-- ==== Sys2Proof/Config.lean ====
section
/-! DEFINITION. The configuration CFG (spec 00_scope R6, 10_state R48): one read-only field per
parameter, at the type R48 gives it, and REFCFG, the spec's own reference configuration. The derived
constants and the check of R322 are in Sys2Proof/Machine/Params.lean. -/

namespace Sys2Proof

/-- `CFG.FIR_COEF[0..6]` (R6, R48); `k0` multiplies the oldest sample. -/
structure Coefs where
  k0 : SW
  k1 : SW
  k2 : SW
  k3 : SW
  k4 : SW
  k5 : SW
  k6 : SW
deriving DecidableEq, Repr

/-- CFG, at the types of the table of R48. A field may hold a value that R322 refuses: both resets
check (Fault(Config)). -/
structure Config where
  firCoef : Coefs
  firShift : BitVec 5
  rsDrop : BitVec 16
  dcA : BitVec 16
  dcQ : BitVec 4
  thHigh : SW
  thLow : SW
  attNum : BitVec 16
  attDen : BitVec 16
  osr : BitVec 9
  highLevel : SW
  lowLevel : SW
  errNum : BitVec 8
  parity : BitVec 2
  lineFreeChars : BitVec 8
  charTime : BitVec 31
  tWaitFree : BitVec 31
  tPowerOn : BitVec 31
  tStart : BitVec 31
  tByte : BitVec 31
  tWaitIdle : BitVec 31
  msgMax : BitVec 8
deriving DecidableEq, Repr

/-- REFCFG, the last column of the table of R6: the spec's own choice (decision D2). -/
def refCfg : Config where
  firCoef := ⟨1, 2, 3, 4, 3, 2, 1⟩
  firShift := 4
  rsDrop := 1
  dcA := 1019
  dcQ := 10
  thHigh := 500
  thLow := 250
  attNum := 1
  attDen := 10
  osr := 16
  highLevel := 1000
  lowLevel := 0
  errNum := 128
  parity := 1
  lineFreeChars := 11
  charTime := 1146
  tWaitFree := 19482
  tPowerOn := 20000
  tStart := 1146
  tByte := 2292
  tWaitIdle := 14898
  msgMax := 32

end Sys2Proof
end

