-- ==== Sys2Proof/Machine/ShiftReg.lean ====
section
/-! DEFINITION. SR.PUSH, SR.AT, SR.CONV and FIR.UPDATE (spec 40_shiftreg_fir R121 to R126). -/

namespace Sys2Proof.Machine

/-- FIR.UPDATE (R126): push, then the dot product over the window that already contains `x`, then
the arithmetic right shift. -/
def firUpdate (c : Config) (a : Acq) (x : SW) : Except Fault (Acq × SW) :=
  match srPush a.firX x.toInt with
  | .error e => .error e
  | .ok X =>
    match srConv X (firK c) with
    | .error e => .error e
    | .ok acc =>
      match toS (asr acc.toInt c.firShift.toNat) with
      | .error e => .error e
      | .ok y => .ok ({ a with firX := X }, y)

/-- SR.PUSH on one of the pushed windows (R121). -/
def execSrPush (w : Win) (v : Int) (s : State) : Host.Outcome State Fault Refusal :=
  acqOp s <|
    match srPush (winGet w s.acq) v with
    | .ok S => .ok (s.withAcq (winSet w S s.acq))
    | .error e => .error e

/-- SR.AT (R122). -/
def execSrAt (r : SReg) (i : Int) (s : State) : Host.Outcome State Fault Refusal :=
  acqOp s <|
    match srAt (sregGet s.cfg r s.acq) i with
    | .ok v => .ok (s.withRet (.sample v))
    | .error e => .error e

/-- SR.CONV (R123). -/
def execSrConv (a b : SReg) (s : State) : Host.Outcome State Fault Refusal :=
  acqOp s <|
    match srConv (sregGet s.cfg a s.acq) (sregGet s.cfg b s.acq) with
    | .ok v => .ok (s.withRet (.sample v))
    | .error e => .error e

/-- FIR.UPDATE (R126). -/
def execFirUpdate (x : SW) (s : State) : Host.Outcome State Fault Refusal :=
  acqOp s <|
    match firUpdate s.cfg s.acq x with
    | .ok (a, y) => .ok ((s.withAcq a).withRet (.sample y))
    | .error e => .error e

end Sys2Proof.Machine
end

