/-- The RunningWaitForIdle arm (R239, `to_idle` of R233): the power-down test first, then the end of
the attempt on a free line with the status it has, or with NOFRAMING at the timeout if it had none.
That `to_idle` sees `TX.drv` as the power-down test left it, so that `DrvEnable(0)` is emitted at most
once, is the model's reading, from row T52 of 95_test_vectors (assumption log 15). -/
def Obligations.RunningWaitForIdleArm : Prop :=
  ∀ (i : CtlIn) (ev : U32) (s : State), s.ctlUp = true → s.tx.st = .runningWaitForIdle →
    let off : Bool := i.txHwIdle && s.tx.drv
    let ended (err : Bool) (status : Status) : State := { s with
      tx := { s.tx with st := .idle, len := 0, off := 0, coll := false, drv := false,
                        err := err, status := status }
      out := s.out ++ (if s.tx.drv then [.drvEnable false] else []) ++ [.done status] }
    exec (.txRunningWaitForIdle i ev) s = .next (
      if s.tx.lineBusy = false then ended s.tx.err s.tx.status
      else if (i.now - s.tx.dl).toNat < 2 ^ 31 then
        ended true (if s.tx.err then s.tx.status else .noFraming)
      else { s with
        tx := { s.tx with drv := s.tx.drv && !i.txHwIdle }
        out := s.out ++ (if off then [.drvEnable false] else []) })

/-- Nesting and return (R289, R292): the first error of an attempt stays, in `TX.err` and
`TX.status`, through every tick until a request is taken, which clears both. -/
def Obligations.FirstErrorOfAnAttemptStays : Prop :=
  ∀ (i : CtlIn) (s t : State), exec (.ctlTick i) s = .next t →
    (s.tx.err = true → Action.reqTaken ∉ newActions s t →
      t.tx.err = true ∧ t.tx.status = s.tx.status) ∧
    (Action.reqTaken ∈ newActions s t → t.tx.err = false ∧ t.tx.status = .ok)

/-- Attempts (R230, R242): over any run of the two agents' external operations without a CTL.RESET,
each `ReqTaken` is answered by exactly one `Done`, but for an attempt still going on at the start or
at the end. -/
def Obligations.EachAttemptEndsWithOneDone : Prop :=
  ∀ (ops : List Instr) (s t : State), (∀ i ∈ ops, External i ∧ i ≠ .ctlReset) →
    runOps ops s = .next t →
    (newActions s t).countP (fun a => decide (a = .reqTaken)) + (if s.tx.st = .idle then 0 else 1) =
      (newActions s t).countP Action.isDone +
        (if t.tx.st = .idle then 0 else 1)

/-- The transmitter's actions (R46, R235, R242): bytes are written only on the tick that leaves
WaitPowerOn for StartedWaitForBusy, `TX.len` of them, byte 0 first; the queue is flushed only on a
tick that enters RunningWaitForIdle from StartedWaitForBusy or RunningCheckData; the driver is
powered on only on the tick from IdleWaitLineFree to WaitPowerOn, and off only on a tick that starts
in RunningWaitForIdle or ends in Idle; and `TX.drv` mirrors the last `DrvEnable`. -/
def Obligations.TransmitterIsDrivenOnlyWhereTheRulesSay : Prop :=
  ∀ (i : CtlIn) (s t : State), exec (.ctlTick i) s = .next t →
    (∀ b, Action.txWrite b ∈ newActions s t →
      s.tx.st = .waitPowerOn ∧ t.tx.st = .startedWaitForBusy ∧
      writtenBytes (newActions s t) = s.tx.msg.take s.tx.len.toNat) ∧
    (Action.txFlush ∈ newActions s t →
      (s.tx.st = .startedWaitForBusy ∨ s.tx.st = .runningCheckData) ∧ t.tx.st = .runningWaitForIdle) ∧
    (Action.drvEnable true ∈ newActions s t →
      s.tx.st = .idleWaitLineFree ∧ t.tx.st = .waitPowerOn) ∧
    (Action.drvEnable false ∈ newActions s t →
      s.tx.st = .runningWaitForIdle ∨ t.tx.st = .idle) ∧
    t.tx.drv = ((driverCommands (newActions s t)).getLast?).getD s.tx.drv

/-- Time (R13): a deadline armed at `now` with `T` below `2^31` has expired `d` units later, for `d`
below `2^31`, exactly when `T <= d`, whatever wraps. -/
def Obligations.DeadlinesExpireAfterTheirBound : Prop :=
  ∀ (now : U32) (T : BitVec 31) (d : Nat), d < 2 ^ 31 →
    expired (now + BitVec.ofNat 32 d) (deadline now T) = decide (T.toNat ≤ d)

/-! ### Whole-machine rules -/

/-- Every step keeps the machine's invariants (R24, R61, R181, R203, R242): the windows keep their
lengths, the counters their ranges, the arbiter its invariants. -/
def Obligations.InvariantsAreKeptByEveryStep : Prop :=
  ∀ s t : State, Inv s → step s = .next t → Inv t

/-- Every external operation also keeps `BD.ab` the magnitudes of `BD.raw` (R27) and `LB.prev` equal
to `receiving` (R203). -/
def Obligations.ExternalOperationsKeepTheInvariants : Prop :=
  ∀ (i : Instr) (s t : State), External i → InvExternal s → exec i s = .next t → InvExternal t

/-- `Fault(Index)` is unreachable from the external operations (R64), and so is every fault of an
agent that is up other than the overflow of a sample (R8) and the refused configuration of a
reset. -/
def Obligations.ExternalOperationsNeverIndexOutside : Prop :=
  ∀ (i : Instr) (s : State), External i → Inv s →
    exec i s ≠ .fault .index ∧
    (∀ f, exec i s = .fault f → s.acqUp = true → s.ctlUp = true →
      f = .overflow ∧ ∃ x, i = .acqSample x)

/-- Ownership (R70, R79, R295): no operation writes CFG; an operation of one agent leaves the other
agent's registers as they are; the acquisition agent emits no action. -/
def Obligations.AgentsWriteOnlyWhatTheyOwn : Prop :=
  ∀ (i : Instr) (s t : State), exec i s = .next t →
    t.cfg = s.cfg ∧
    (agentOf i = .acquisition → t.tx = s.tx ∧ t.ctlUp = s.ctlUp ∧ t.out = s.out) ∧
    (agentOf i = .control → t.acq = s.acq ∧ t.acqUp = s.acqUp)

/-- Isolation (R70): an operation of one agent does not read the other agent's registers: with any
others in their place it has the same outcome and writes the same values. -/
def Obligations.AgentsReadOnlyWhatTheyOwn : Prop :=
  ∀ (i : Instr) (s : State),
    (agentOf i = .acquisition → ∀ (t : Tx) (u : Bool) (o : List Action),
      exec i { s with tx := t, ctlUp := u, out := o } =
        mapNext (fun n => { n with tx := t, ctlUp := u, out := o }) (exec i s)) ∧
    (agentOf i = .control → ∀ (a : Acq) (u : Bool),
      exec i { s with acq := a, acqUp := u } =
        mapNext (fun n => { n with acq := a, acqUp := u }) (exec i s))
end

* * * * * * * * *

● **Exercise**: Your answer is a single number: the count of lines in the records holding the string "mapNext".

● **Output for this task**: 2